12. Lastly, it is good that Luxembourg intends to advocate for better oversight arrangements for groups that include banks. Such groups are difficult to supervise effectively, especially when they mix banking and commerce. As the events last year show, the EU framework can allow holding companies that exert dominant influence over banks to slip through the supervisory net. Even where these firms are correctly identified, they cannot be directly subjected to capital rules to ensure they are able to support their bank subsidiaries. As a welcome first step, Luxembourg supervisors have proposed strictures on the use of a bank’s franchise name by nonbanks claiming no affiliation, to cut reputational links. Befitting its position as a financial hub for Europe, Luxembourg also intends to discuss changes at the EU level, placing itself at the forefront of the wider debate.

Policies for Growth

13. Diversification efforts should go together with steps to equip workers with relevant skills. Seeking to develop opportunities outside finance, the government is promoting logistics, biotechnology, ICT, and green technology, most of which require advanced skills. Math and science scores are below OECD averages, however, despite high education spending per student relative to neighboring countries. Vocational training in particular should be more nimble, to keep up with the economy’s needs.

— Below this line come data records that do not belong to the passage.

/-- What the TX step of candidate `j`'s probe leaves: the NOP read on the port and in the latch, and the transport at the
candidate's rate. -/
structure ProbeSent (s : State) (world : Nat → EnvStep) (j : Nat) (b : State) : Prop where
  tx : b.out.tx = some (encode s.cfg (.cmdRd s.cfg.nopReg 0#16))
  t0 : b.t0 = nowMs s + msBy world (4 * j + 3)
  cfg : b.cfg = s.cfg
  reqReg : b.reqReg = s.cfg.nopReg
  reqTc : b.reqTc = false
  origin : b.origin = .neg
  negIdx : b.negIdx.toNat = j
  last : b.last = s.last
  baud : some b.baud = s.cfg.baudList[j]?
  rate : some b.line.rate = s.cfg.baudList[j]?

section
variable {s : State} {world : Nat → EnvStep} {rest : List EnvStep} {n j : Nat} {v b : State}

/-- NEGOTIATE begins with candidate 0. -/
theorem trying_zero (hwf : s.cfg.wf) (hrst : s.env.inp.rst = false) (hstate : s.state = .idle)
    (hvalid : s.env.inp.cmdValid = true) (hword : s.env.inp.cmdWord = 0x20000000#32)
    (hscript : s.env.script = (List.range' 1 n).map world ++ rest) (hn : 1 ≤ n) : ∃ v, Trying s world n rest 0 v := by
  have hfollows := Follows.start (world := world) hscript
  have hstep := step_of_negotiate hrst hstate hvalid hword
  refine ⟨_, hfollows.step hn hstep rfl rfl, ?_, by simp, by simp, fun _ => by simp, fun h => ?_⟩
  · rw [received_succ, received, arrivedBy, List.append_nil]
    exact hfollows.rxq_advance hn rfl
  · exact absurd (hwf.1.trans h) (by decide)

/-- The candidate is configured (rule R172). -/
theorem Trying.configure (h : Trying s world n rest j v) (hj : j < s.cfg.nBaud) (hn : 4 * j + 2 ≤ n)
    (hrst : ∀ k, 1 ≤ k → k ≤ n → (world k).inp.rst = false) : ∃ u, Settling s world n rest j u := by
  obtain ⟨hstate, hidx⟩ := h.candidate hj
  have hrate : s.cfg.baudList[j]? = some s.cfg.baudList[j] := List.getElem?_eq_getElem hj
  have hstep := negCfgConfiguresCandidate v _ (h.follows.rst (by omega) (hrst _ (by omega) (by omega))) hstate
    (by rw [h.cfg, hidx, hrate])
  refine ⟨_, h.follows.step (by omega) hstep rfl rfl, ?_, by simp [hrate], by simp, ?_, by simp [h.cfg], by simp [hidx],
    by simp [h.last], by simp [hrate], by simp [hrate]⟩
  · rw [received_succ, ← h.queue]
    exact h.follows.rxq_advance (by omega) rfl
  · rw [← h.follows.now, advance_tCfg]

/-- The settled candidate is probed (rule R173). -/
theorem Settling.probe (h : Settling s world n rest j v) (hn : 4 * j + 4 ≤ n)
    (hrst : ∀ k, 1 ≤ k → k ≤ n → (world k).inp.rst = false)
    (hsettle : s.cfg.tSettle ≤ waited world (4 * j + 1) (4 * j + 2)) :
    ∃ b, Receiving s world n rest b (4 * j + 4) 0 b ∧ ProbeSent s world j b := by
  have hsettled : v.cfg.tSettle ≤ nowMs v - v.tCfg := by
    rw [h.cfg]
    exact hsettle.trans_eq (h.follows.elapsed_eq h.tCfg).symm
  have hstep := (settledProbeAndFallback v (h.follows.rst (by omega) (hrst _ (by omega) (by omega)))).1 h.state hsettled
  have hfollows := h.follows.step (by omega) hstep rfl rfl
  obtain ⟨b, hb, hrecv⟩ := hfollows.send (by omega) (hfollows.rst (by omega) (hrst _ (by omega) (by omega))) (by simp) (by
    rw [received_succ, ← h.queue]
    exact h.follows.rxq_advance (by omega) rfl)
  refine ⟨b, hrecv, ?_⟩
  subst hb
  constructor
  case tx => simp [h.cfg, encode]
  case t0 => rw [← hfollows.now]; simp
  all_goals simp [h.cfg, h.negIdx, h.last, h.baud, h.rate]

/-- A probe to which no byte comes times out in its first RX step, and the next candidate is tried, or the fallback
(rules R142 and R175). -/
theorem ProbeSent.fails (h : ProbeSent s world j b) (hr : Receiving s world n rest b (4 * j + 4) 0 b)
    (hwf : s.cfg.wf) (hj : j < s.cfg.nBaud) (hn : 4 * j + 5 ≤ n)
    (hrst : ∀ k, 1 ≤ k → k ≤ n → (world k).inp.rst = false) (hnone : received s world (4 * j + 4) = [])
    (hsilent : s.cfg.tGen ≤ waited world (4 * j + 3) (4 * j + 4)) : ∃ v, Trying s world n rest (j + 1) v := by
  have hempty : b.line.rxq = [] := hr.queue.trans (by rw [hnone, List.drop_nil])
  have hexpired : expired b.cfg b.reqTc (elapsed (nowMs b) b.t0) (!b.line.rxq.isEmpty) = true := by
    rw [hr.follows.elapsed_eq h.t0, h.cfg, h.reqTc]
    exact expired_of_le hsilent (.inr (.inr (by simp [hempty])))
  have hstep := step_of_rx_expired (hr.follows.rst (by omega) (hrst _ (by omega) (by omega))) hr.state hexpired
  rw [complete_of_probeFails ((quiet_origin b).trans h.origin) rfl] at hstep
  have hnext : (b.negIdx + 1#3).toNat = j + 1 := by
    have := hwf.2.1
    rw [BitVec.toNat_add, h.negIdx, BitVec.toNat_ofNat]
    omega
  have hleft : b.negIdx.toNat + 1 < b.cfg.nBaud ↔ j + 1 < s.cfg.nBaud := by rw [h.negIdx, h.cfg]
  refine ⟨_, hr.follows.step (by omega) hstep rfl rfl, ?_, by simp [h.cfg], by simp [h.last],
    fun hlt => ?_, fun hge => ?_⟩
  · rw [show 4 * (j + 1) + 1 = 4 * j + 4 + 1 by omega, received_succ, hnone, ← hempty]
    exact hr.follows.rxq_advance (by omega) rfl
  · simp [hleft, hlt, hnext]
  · simp [hleft, hge.not_gt]

/-- Where no byte has come, none is received. -/
theorem received_eq_nil {k : Nat} (hqueue : s.line.rxq = []) (hnone : ∀ i, 1 ≤ i → i ≤ k → (world i).arrivals = []) :
    received s world k = [] := by
  induction k with
  | zero => rw [received, hqueue]; rfl
  | succ k ih => rw [received_succ, ih fun i h1 hi => hnone i h1 (by omega), hnone (k + 1) (by omega) le_rfl]; rfl

/-- While no byte comes and each wait ends in its first step, one candidate after the other is tried. -/
theorem trying_of_silent {m : Nat} (hwf : s.cfg.wf) (hstart : ∃ v, Trying s world n rest 0 v) (hm : m ≤ s.cfg.nBaud)
    (hn : 4 * m + 1 ≤ n) (hrst : ∀ k, 1 ≤ k → k ≤ n → (world k).inp.rst = false)
    (hnone : ∀ i, i < m → received s world (4 * i + 4) = [])
    (hsettle : ∀ i, i < m → s.cfg.tSettle ≤ waited world (4 * i + 1) (4 * i + 2))
    (hsilent : ∀ i, i < m → s.cfg.tGen ≤ waited world (4 * i + 3) (4 * i + 4)) {i : Nat} (hi : i ≤ m) :
    ∃ v, Trying s world n rest i v := by
  induction i with
  | zero => exact hstart
  | succ i ih =>
    obtain ⟨v, hv⟩ := ih (by omega)
    obtain ⟨u, hu⟩ := hv.configure (by omega) (by omega) hrst
    obtain ⟨b, hr, hb⟩ := hu.probe (by omega) hrst (hsettle i hi)
    exact hb.fails hr hwf (by omega) (by omega) hrst (hnone i hi) (hsilent i hi)

/-- What the ports show of a candidate that is tried: its rate after `4 j + 2` steps and its probe after `4 j + 4`. -/
theorem Trying.shows (h : Trying s world n rest j v) (hj : j < s.cfg.nBaud) (hn : 4 * j + 4 ≤ n)
    (hrst : ∀ k, 1 ≤ k → k ≤ n → (world k).inp.rst = false)
    (hsettle : s.cfg.tSettle ≤ waited world (4 * j + 1) (4 * j + 2)) :
    (∃ u, RunsTo (4 * j + 2) s u ∧ u.out.cfg = s.cfg.baudList[j]?)
    ∧ ∃ u, RunsTo (4 * j + 4) s u ∧ u.out.tx = some (encode s.cfg (.cmdRd s.cfg.nopReg 0#16)) := by
  obtain ⟨u, hu⟩ := h.configure hj (by omega) hrst
  obtain ⟨b, hr, hb⟩ := hu.probe hn hrst hsettle
  exact ⟨⟨u, hu.follows.run, hu.configured⟩, b, hr.follows.run, hb.tx⟩

end

/-- Settles O55: every candidate is tried in vain, and the fallback step ends the command. -/
theorem silentDeviceFailsNegotiation : Obligations.SilentDeviceFailsNegotiation := by
  intro s world rest hwf hrst hstate hvalid hword hqueue hscript hworld hwaits
  have hrsts k (h1 : 1 ≤ k) (hk : k ≤ 4 * s.cfg.nBaud + 1) := (hworld k h1 hk).1
  have htrying {i : Nat} (hi : i ≤ s.cfg.nBaud) :=
    trying_of_silent hwf (trying_zero hwf hrst hstate hvalid hword hscript (by omega)) le_rfl le_rfl hrsts
      (fun i hi => received_eq_nil hqueue fun k h1 hk => (hworld k h1 (by omega)).2) (fun i hi => (hwaits i hi).1)
      (fun i hi => (hwaits i hi).2) hi
  refine ⟨fun j hj => ?_, ?_⟩
  · obtain ⟨v, hv⟩ := htrying hj.le
    exact hv.shows hj (by omega) hrsts (hwaits j hj).1
  · obtain ⟨v, hv⟩ := htrying le_rfl
    have hstep := (settledProbeAndFallback v (hv.follows.rst (by omega) (hrsts _ (by omega) le_rfl))).2
      (hv.exhausted le_rfl)
    exact ⟨_, hv.follows.run.succ hstep, by simp [hv.cfg, hv.last]⟩

/-- Settles O56: the candidates before are tried in vain, the bytes of the answer are received in four steps, and the
valid response accepts the candidate. -/
theorem firstAnsweringCandidateWins : Obligations.FirstAnsweringCandidateWins := by
  intro s j p r world rest hwf hrst hstate hvalid hword hqueue hj hd hce hstatus hscript hworld hsettle hsilent hinTime
  have hrsts k (h1 : 1 ≤ k) (hk : k ≤ 4 * j + 8) := (hworld k h1 hk).1
  have hnone (k : Nat) (hk : k < 4 * j + 4) : received s world k = [] :=
    received_eq_nil hqueue fun i h1 hi => by rw [(hworld i h1 (by omega)).2, if_neg (by omega)]
  have hanswer : received s world (4 * j + 4) = packetBytes p := by
    rw [received_succ, hnone _ (by omega), (hworld (4 * j + 4) (by omega) (by omega)).2, if_pos rfl]
    rfl
  have hcame (k : Nat) (hk : 4 * j + 4 ≤ k) : 4 ≤ (received s world k).length := by
    have := (received_prefix s world hk).length_le
    rwa [hanswer] at this
  have htrying {i : Nat} (hi : i ≤ j) :=
    trying_of_silent hwf (trying_zero hwf hrst hstate hvalid hword hscript (by omega)) hj.le (by omega) hrsts
      (fun i hi => hnone _ (by omega)) (fun i hi => hsettle i hi.le) hsilent hi
  refine ⟨fun i hi => ?_, ?_⟩
  · obtain ⟨v, hv⟩ := htrying hi
    exact hv.shows (by omega) (by omega) hrsts (hsettle i hi)
  · obtain ⟨v, hv⟩ := htrying le_rfl
    obtain ⟨u, hu⟩ := hv.configure hj (by omega) hrsts
    obtain ⟨b, hr, hb⟩ := hu.probe (by omega) hrsts (hsettle j le_rfl)
    obtain ⟨m, w, hm, hmh, hc⟩ := reception (h := 4 * j + 4) hb.t0 hrsts
      (by rw [hb.cfg, hb.reqTc]; exact fun k hk hkh => hinTime k hk hkh)
      (fun k c hc _ hk _ => (Nat.lt_succ_of_le hc).trans_le (hcame k hk)) hr le_rfl le_rfl
    obtain rfl : m = 4 * j + 8 := by omega
    have hbuf : w.rxbuf = p := packetBytes_injective (hc.buffer.trans
      (received_take_four (j := 4 * j + 4) (by rw [hanswer]; rfl) hc.came))
    have hcfg := hc.keeps.cfg.trans hb.cfg
    have hstep := step_of_probe_accepted (hc.follows.rst (by omega) (hrsts _ (by omega) le_rfl)) hc.state
      (hc.keeps.origin.trans hb.origin) (by rw [hcfg, hbuf]; exact hd) hce hstatus
    refine ⟨_, hc.follows.run.succ hstep, ?_⟩
    simp [hc.keeps.reqReg, hb.reqReg, hc.keeps.negIdx, hb.negIdx, hc.keeps.baud, hb.baud, hc.keeps.rate, hb.rate]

14. Job creation is strong, yet unemployment remains elevated by historical standards. More than half of new jobs go to cross border commuters, while joblessness among residents reflects skills mismatches and, potentially, incentives reflecting aspects of the benefits system. Efforts to tackle this situation include continuing to modernize the employment agency. Steps are also being taken to lift youth and women’s participation in the labor force. Maintaining the tradition of dialogue between government, employers, and employees, the authorities should assess whether other features of the benefits system can be reformed to boost jobs.

1 As part of its mandate to oversee the international monetary system, the IMF periodically has an in-depth discussion with each of its member countries about their economic policies. This exercise, known as an Article IV consultation, involves an examination of fiscal, financial sector, and other key policies from a medium-term perspective. The IMF’s last Article IV consultation with Luxembourg concluded in May 2014.